■ **What this task involves**: In the records below, count every line that contains the word "numbered" and report only the total.

Collected data entries:
theorem witness_Inv_ending : ending.Inv where
  legal := by decide
  command := .inr ⟨.writeEnable, 0, 0, ⟨0x130, 9⟩, rfl, rfl, rfl, by decide, by decide, rfl⟩
  timer := by decide
  response := by decide
  rdata := by decide

theorem witness_CommandsInProgressEnd :
    ending.Inv ∧ ending.phase ≠ .idle ∧ ending.noResetFor (csHighTicks ending.cfg ending.org .read) :=
  ⟨witness_Inv_ending, by decide, fun j hj => quiet_noReset Config.default .sixteen 60 58 [] (by decide) j hj⟩

end Sys2Proof.Tests
end

/-! # Proofs about the configuration, the reset state, and the call trace of a command (`00_scope.md`) -/

namespace Sys2Proof

/-! ### The configuration (R6) -/

theorem Command.all_all_iff (q : Command → Bool) : Command.all.all q = true ↔ ∀ c, q c = true :=
  ⟨fun h c => List.all_eq_true.mp h c (by cases c <;> decide), fun h => List.all_eq_true.mpr fun c _ => h c⟩

/-- R6 clause by clause; the commands that have an EXT are those without an address (R75). -/
theorem OpcodeTable.legal_iff (t : OpcodeTable) :
    t.legal = true ↔
      (∀ c, (t.entry c).start = 1#1) ∧ (∀ c, (t.entry c).ext.isSome = !c.usesAddr) ∧ t.write.op = 0b01#2 ∧
        (t.writeAll.op = t.writeDisable.op ∧ t.eraseAll.op = t.writeDisable.op ∧
          t.writeEnable.op = t.writeDisable.op) ∧
        [t.writeDisable.ext, t.writeAll.ext, t.eraseAll.ext, t.writeEnable.ext].Nodup ∧
        [t.writeDisable.op, t.write.op, t.read.op, t.erase.op].Nodup := by
  simp only [OpcodeTable.legal, Bool.and_eq_true, Command.all_all_iff, beq_iff_eq, decide_eq_true_eq, and_assoc]

theorem OpcodeEntry.eq_mk {e : OpcodeEntry} {x : Option (BitVec 2)} (hs : e.start = 1) (hx : e.ext = x) :
    e = ⟨1, e.op, x⟩ := hs ▸ hx ▸ rfl

/-- A legal table, entry by entry. -/
theorem OpcodeTable.legal_iff_entries (t : OpcodeTable) :
    t.legal = true ↔
      ∃ op op' op'' x0 x1 x2 x3 : BitVec 2,
        t.writeDisable = ⟨1, op, some x0⟩ ∧ t.writeAll = ⟨1, op, some x1⟩ ∧ t.eraseAll = ⟨1, op, some x2⟩ ∧
        t.writeEnable = ⟨1, op, some x3⟩ ∧ t.write = ⟨1, 0b01#2, none⟩ ∧ t.read = ⟨1, op', none⟩ ∧
        t.erase = ⟨1, op'', none⟩ ∧ [op, 0b01#2, op', op''].Nodup ∧ [x0, x1, x2, x3].Nodup := by
  rw [OpcodeTable.legal_iff]
  constructor
  · rintro ⟨hs, hx, hw, ⟨h1, h2, h3⟩, hxs, hops⟩
    have extended : ∀ c, c.usesAddr = false → ∃ x, t.entry c = ⟨1, (t.entry c).op, some x⟩ := by
      intro c hc
      obtain ⟨x, e⟩ := Option.isSome_iff_exists.mp ((hx c).trans (by rw [hc]; rfl))
      exact ⟨x, OpcodeEntry.eq_mk (hs c) e⟩
    have plain : ∀ c, c.usesAddr = true → t.entry c = ⟨1, (t.entry c).op, none⟩ := by
      intro c hc
      have e : (t.entry c).ext.isSome = false := (hx c).trans (by rw [hc]; rfl)
      exact OpcodeEntry.eq_mk (hs c) (by simpa using e)
    obtain ⟨x0, e0⟩ := extended .writeDisable rfl
    obtain ⟨x1, e1⟩ := extended .writeAll rfl
    obtain ⟨x2, e2⟩ := extended .eraseAll rfl
    obtain ⟨x3, e3⟩ := extended .writeEnable rfl
    have e4 := plain .write rfl
    simp only [OpcodeTable.entry] at e0 e1 e2 e3 e4
    rw [h1] at e1; rw [h2] at e2; rw [h3] at e3; rw [hw] at e4 hops
    refine ⟨_, _, _, x0, x1, x2, x3, e0, e1, e2, e3, e4, plain .read rfl, plain .erase rfl, hops, ?_⟩
    rw [e0, e1, e2, e3] at hxs
    exact List.Nodup.of_map (f := some) (l := [x0, x1, x2, x3]) hxs
  · rintro ⟨op, op', op'', x0, x1, x2, x3, e0, e1, e2, e3, e4, e5, e6, hops, hxs⟩
    refine ⟨?_, ?_, by rw [e4], by simp [e0, e1, e2, e3], ?_, by simpa [e0, e4, e5, e6] using hops⟩
    · intro c; cases c <;> simp [OpcodeTable.entry, e0, e1, e2, e3, e4, e5, e6]
    · intro c; cases c <;> simp [OpcodeTable.entry, Command.usesAddr, e0, e1, e2, e3, e4, e5, e6]
    · rw [e0, e1, e2, e3]
      exact hxs.map (f := some) (Option.some_injective _)

theorem legalDuration_iff (n : Nat) : legalDuration n = true ↔ 1 ≤ n ∧ n ≤ 65535 := by
  simp [legalDuration]

theorem Params.legal_iff (p : Params) :
    p.legal = true ↔ (1 ≤ p.tHalf ∧ p.tHalf ≤ 65535) ∧ (1 ≤ p.tSetup ∧ p.tSetup ≤ 65535) ∧
      (1 ≤ p.tHold ∧ p.tHold ≤ 65535) ∧ p.opcodes.legal = true := by
  simp only [Params.legal, Bool.and_eq_true, legalDuration_iff, and_assoc]

theorem Command.isRead_iff (c : Command) : c.isRead = true ↔ c = .read := by cases c <;> decide

namespace Machine

/-- Settles O15: the table's legality, read entry by entry. -/
theorem legalConfigurations : Obligations.LegalConfigurations := by
  intro p
  rw [Params.legal_iff, OpcodeTable.legal_iff_entries]
  constructor
  · rintro ⟨hh, hs, ho, op, op', op'', x0, x1, x2, x3, e0, e1, e2, e3, e4, e5, e6, hn⟩
    exact ⟨hh, hs, ho, by simp [e0, e1, e2, e3, e4, e5, e6],
      op, op', op'', x0, x1, x2, x3, e0, e1, e2, e3, e4, e5, e6, hn⟩
  · rintro ⟨hh, hs, ho, -, entries⟩
    exact ⟨hh, hs, ho, entries⟩

/-! ### The steps of every configuration, and the reset state (R38, R214) -/

/-- Settles O16: on a legal configuration a step goes on (`step_legal`), on an illegal one it is refused. -/
theorem everyLegalTickGoesOn : Obligations.EveryLegalTickGoesOn := fun _ =>
  ⟨step_legal, step_illegal, fun r => nomatch r⟩

/-- Settles O34: `State.reset` holds the values of R38 by its definition. -/
theorem resetStateRegisters : Obligations.ResetStateRegisters :=
  ⟨rfl, rfl, rfl, rfl, rfl, rfl, rfl, rfl, rfl, rfl, rfl, rfl, rfl, rfl⟩

/-- Every state right after a reset meets the invariant, in any legal configuration and environment. -/
theorem State.resetWith_inv {p : Params} (hl : p.legal = true) (o : Org) (host : List HostInput) (din : List Level)
    (n : Nat) : (State.resetWith p o host din n).Inv where
  legal := hl
  command := .inl ⟨rfl, rfl, rfl, rfl, rfl⟩
  timer := fun h => absurd rfl h
  response := fun _ => rfl
  rdata := Nat.two_pow_pos _

/-- Settles O56: the reference configuration is legal. -/
theorem resetMeetsInvariant : Obligations.ResetMeetsInvariant :=
  State.resetWith_inv (by decide) _ _ _ _
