-- ==== Sys2Proof/Word.lean ====
section
/-! DEFINITION. The words the LT-880 handles as bits, and the two index types of its banks of contexts. -/

namespace Sys2Proof

/-- One byte on a link. -/
abbrev Byte := BitVec 8

/-- A 16-bit microsecond stamp of the key sensor rail (R48, R119). -/
abbrev Stamp := BitVec 16

/-- Performance time, a 32-bit count of 10 µs units (R1). -/
abbrev PT := BitVec 32

/-- An instrument key: the key numbered `k.val + 1` of the piano, 1..88 (R19, R25). -/
abbrev Key := Fin 88

/-- A pedal: the pedal numbered `p.val + 1`, 1..3 (R30). -/
abbrev Pedal := Fin 3

/-- The number of an instrument key on the links, 1..88. -/
abbrev keyNo (k : Key) : Nat := k.val + 1

/-- The number of a pedal on the links, 1..3. -/
abbrev pedalNo (p : Pedal) : Nat := p.val + 1

end Sys2Proof
end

■ **Response to this task**: 2